In the case of M>0, the amplitude of s(t) fluctuates and a frequency spectrum of s(t) has three peaks. FIG. 8 is a graph illustrating a waveform of the signal s(t) in the case of the modulation index M=1. In this case, an amplitude component of a wave of an amplitude modulation signal fluctuates as illustrated in FIG. 8. FIG. 9 is a graph illustrating a frequency spectrum of the signal s(t) in the case in which the modulation index M is changed. Here, waveforms in the case in which the modulation index M is changed to 0.1 and 0.5 are illustrated. It is seen that the magnitude of the fluctuation of the waveforms changes according to a value of the modulation index M. A frequency of a main peak is fc of a carrier frequency. Side bands, which are peaks present at both ends of the frequency, are generated in positions equally separated centering on fc like fc±fm. In this way, an amplitude component of fc does not change and only the amplitude of the side bands has a characteristic of being M/2. Average power of this carrier is given by A²/2.

By changing the value of the modulation index M, it is possible to adjust electric power in the HF band to be effective for thawing. This change corresponds to changing output power of fm. It is possible to perform uniform thawing without thawing unevenness by, for example, using M=1 with maximum output in a thawing early stage and using M=0.5 in a thawing later stage.

The carrier signal 48 radiated from the antenna 4 includes three 2400 MHz band signals of fc−fm, fc, and fm+fc formed by the carrier frequency fc in the 2400 MHz band and the modulation signal fm in the HF or UHF band. The object to be heated 8 is irradiated with the three 2400 MHz band signals and the three 2400 MHz band signals are input to the re-radiation device 6 provided in the heating chamber 5. In the re-radiation device 6, with the configuration illustrated in FIG. 6, the modulation signal 50, which is the signal fm in the HF or UHF band, is re-radiated by the antenna 22. The object to be heated 8 is irradiated with the modulation signal 50 as well.

Since electric power of the re-radiation device 6 is supplied by smoothing an input microwave band, a power distribution device and wires involved in the power distribution device or an oscillator dedicated to the HF or the UHF band is unnecessary. Therefore, it is possible to irradiate the object to be heated 8 with a signal in the HF or UHF band suitable for thawing, without increasing the size of peripheral equipment outside the heating chamber 5, only by adding re-radiation equipment for which an RFID technique is used. By installing a plurality of units of re-radiation equipment in the heating chamber 5, it is possible to irradiate the object to be heated 8 with signals in HF or UHF band from various directions. As a result, it is possible to efficiently implement thawing while suppressing an increase in the size of the peripheral equipment.

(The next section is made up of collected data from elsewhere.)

theorem loadNode_touch (s : State) (g : Graph) (id : Nat) : Touch 0x10881c0014 s (loadNode s g id).1 := by
  unfold loadNode
  repeat' first
    | with_reducible exact Touch.refl _
    | (with_reducible apply Touch.step (loadVa_touch ..)); exact rfl
    | with_reducible apply liftCat_touch

theorem heldNode_touch (s : State) (g : Graph) (id : Nat) : Touch 0x0 s (heldNode s g id).1 := by
  unfold heldNode
  repeat' first
    | with_reducible exact Touch.refl _
    | with_reducible apply liftCat_touch

theorem counts_touch (s : State) (g : Graph) (id : Nat) (node : List Byte) : Touch 0x10881c0014 s (counts s g id node).1 := by
  unfold counts
  repeat' first
    | with_reducible exact Touch.refl _
    | assumption
    | with_reducible refine andThen_touch ?_ (fun _ _ _ => ?_)
    | (with_reducible apply Touch.step (nodeLive_touch ..)); exact rfl
    | split

theorem meet_touch (s : State) (g : Graph) (a : RoundState) (id : Nat) : Touch 0x10881c0014 s (meet s g a id).1 := by
  unfold meet
  repeat' first
    | with_reducible exact Touch.refl _
    | assumption
    | with_reducible refine andThen_touch ?_ (fun _ _ _ => ?_)
    | (with_reducible apply Touch.step (loadNode_touch ..)); exact rfl
    | (with_reducible apply Touch.step (heldNode_touch ..)); exact rfl
    | (with_reducible apply Touch.step (counts_touch ..)); exact rfl
    | with_reducible apply Touch.ite_fst
    | intro _

theorem visitSlots_touch (s : State) (g : Graph) (id : Nat) (node : List Byte) (a4 : Nat) (a5 : RoundState) : Touch 0x10881c0014 s (visitSlots s g id node a4 a5).1 := by
  induction a4 generalizing s g id node a5 with
  | zero => unfold visitSlots; exact Touch.refl _
  | succ _ ih =>
    unfold visitSlots
    repeat' first
      | (with_reducible apply Touch.step (ih ..)); exact rfl
      | with_reducible exact Touch.refl _
      | assumption
      | with_reducible refine andThen_touch ?_ (fun _ _ _ => ?_)
      | (with_reducible apply Touch.step (meet_touch ..)); exact rfl
      | with_reducible apply Touch.ite
      | with_reducible apply Touch.ite_fst
      | with_reducible apply Touch.foldl
      | with_reducible apply Touch.foldl_fst
      | with_reducible refine Touch.fst (by assumption) ?_
      | with_reducible refine Touch.snd (by assumption) ?_
      | split
      | dsimp only
      | intro _

theorem expand_touch (s : State) (g : Graph) (a : RoundState) : Touch 0x10881c0014 s (expand s g a).1 := by
  unfold expand
  repeat' first
    | with_reducible exact Touch.refl _
    | assumption
    | with_reducible refine andThen_touch ?_ (fun _ _ _ => ?_)
    | (with_reducible apply Touch.step (heldNode_touch ..)); exact rfl
    | (with_reducible apply Touch.step (visitSlots_touch ..)); exact rfl
    | with_reducible apply Touch.ite_fst
    | split
    | dsimp only
    | intro _

theorem roundOf_touch (s : State) (a1 : List (Graph × Search)) (a2 : List Nat) : Touch 0x10881c0014 s (roundOf s a1 a2).1 := by
  induction a1 generalizing s a2 with
  | nil => unfold roundOf; exact Touch.refl _
  | cons _ _ ih =>
    unfold roundOf
    repeat' first
      | (with_reducible apply Touch.step (ih ..)); exact rfl
      | with_reducible exact Touch.refl _
      | assumption
      | with_reducible refine andThen_touch ?_ (fun _ _ _ => ?_)
      | (with_reducible apply Touch.step (expand_touch ..)); exact rfl
      | with_reducible apply Touch.ite
      | with_reducible apply Touch.ite_fst
      | with_reducible apply Touch.foldl
      | with_reducible apply Touch.foldl_fst
      | with_reducible refine Touch.fst (by assumption) ?_
      | with_reducible refine Touch.snd (by assumption) ?_
      | split
      | dsimp only
      | intro _

theorem rounds_touch (s : State) (a1 : Nat) (a2 : List (Graph × Search)) : Touch 0x10881c0014 s (rounds s a1 a2).1 := by
  induction a1 generalizing s a2 with
  | zero => unfold rounds; exact Touch.refl _
  | succ _ ih =>
    unfold rounds
    repeat' first
      | (with_reducible apply Touch.step (ih ..)); exact rfl
      | with_reducible exact Touch.refl _
      | assumption
      | with_reducible refine andThen_touch ?_ (fun _ _ _ => ?_)
      | (with_reducible apply Touch.step (roundOf_touch ..)); exact rfl
      | with_reducible apply Touch.ite
      | with_reducible apply Touch.ite_fst
      | with_reducible apply Touch.foldl
      | with_reducible apply Touch.foldl_fst
      | with_reducible refine Touch.fst (by assumption) ?_
      | with_reducible refine Touch.snd (by assumption) ?_
      | split
      | dsimp only
      | intro _

theorem enterAll_touch (s : State) (entry : Nat) (a2 : List Graph) (a3 : List Nat) : Touch 0x10881c0014 s (enterAll s entry a2 a3).1 := by
  induction a2 generalizing s entry a3 with
  | nil => unfold enterAll; exact Touch.refl _
  | cons _ _ ih =>
    unfold enterAll
    repeat' first
      | (with_reducible apply Touch.step (ih ..)); exact rfl
      | with_reducible exact Touch.refl _
      | assumption
      | with_reducible refine andThen_touch ?_ (fun _ _ _ => ?_)
      | (with_reducible apply Touch.step (meet_touch ..)); exact rfl
      | with_reducible apply Touch.ite
      | with_reducible apply Touch.ite_fst
      | with_reducible apply Touch.foldl
      | with_reducible apply Touch.foldl_fst
      | with_reducible refine Touch.fst (by assumption) ?_
      | with_reducible refine Touch.snd (by assumption) ?_
      | split
      | dsimp only
      | intro _

theorem searchAll_touch (s : State) (gs : List Graph) (entry : Nat) : Touch 0x10881c0014 s (searchAll s gs entry).1 := by
  unfold searchAll
  repeat' first
    | with_reducible exact Touch.refl _
    | assumption
    | with_reducible refine andThen_touch ?_ (fun _ _ _ => ?_)
    | (with_reducible apply Touch.step (rounds_touch ..)); exact rfl
    | (with_reducible apply Touch.step (enterAll_touch ..)); exact rfl

theorem loadGroup_touch (s : State) (c : Ctx) (i : Nat) (h : Nat) (off : Nat) (a5 : List Nat) : Touch 0x30881c0014 s (loadGroup s c i h off a5).1 := by
  induction a5 generalizing s c i h off with
  | nil => unfold loadGroup; exact Touch.refl _
  | cons _ _ ih =>
    unfold loadGroup
    repeat' first
      | (with_reducible apply Touch.step (ih ..)); exact rfl
      | with_reducible exact Touch.refl _
      | assumption
      | with_reducible refine andThen_touch ?_ (fun _ _ _ => ?_)
      | (with_reducible apply Touch.step (loadVa_touch ..)); exact rfl
      | (with_reducible apply Touch.step (writeWindow_touch ..)); exact rfl
      | with_reducible apply Touch.ite
      | with_reducible apply Touch.ite_fst
      | with_reducible apply Touch.foldl
      | with_reducible apply Touch.foldl_fst
      | with_reducible refine Touch.fst (by assumption) ?_
      | with_reducible refine Touch.snd (by assumption) ?_
      | split
      | dsimp only
      | intro _

theorem scoreGroup_touch (s : State) (t : Task) (h : Nat) (qvec : Nat) (g : Nat) (ks : List (Nat × Nat)) : Touch 0x30881c011c s (scoreGroup s t h qvec g ks).1 := by
  unfold scoreGroup
  repeat' first
    | with_reducible exact Touch.refl _
    | assumption
    | with_reducible refine andThen_touch ?_ (fun _ _ _ => ?_)
    | (with_reducible apply Touch.step (loadVa_touch ..)); exact rfl
    | (with_reducible apply Touch.step (writeWindow_touch ..)); exact rfl
    | (with_reducible apply Touch.step (enterPhase_touch ..)); exact rfl
    | (with_reducible apply Touch.step (loadGroup_touch ..)); exact rfl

Note that the carrier signal may be a bust operation rather than a continuous wave illustrated in FIG. 8. In a microwave heating device not including radiation means in the HF band, a method of using the burst operation has been used in order to prevent nonuniform thawing cooking as much as possible. With the bust operation, since a time for thermal conduction inside a cooking object can be secured by intermittently irradiating a frozen cooking object with a microwave, uniform thawing treatment can be expected. A microwave heating and thawing device according to the present disclosure can perform re-radiation in the HF or UHF band even when the carrier signal is caused to perform the bust operation and irradiation of the carrier signal is intermittently performed. Therefore, it is possible to further suppress occurrence of thawing unevenness and the like compared with a microwave heating and thawing device of the related art that performs irradiation of only the 2400 MHz band.

In the first embodiment, as explained above, irradiation of electromagnetic waves having different frequencies are performed by switching the electromagnetic waves at the thawing treatment time and the other heating time by using a signal generator 1 configured from the modulator 2 and the solid-state power amplifier 3 and the re-radiation device 6 that extracts only a frequency component of a modulation signal from a signal and re-radiates the modulation signal. As a result, it is possible to realize efficient thawing treatment without increasing the device in size. Note that, although the effect can be obtained even by one re-radiation device, efficiency is improved when a plurality of re-radiation devices are installed.

Second Embodiment

FIG. 10 is a diagram illustrating a configuration of a microwave treatment device according to a second embodiment of the present disclosure. The microwave treatment device according to the second embodiment includes, in addition to the components of the microwave treatment device according to the first embodiment, a temperature monitor 20 that detects the temperature of the object to be heated 8.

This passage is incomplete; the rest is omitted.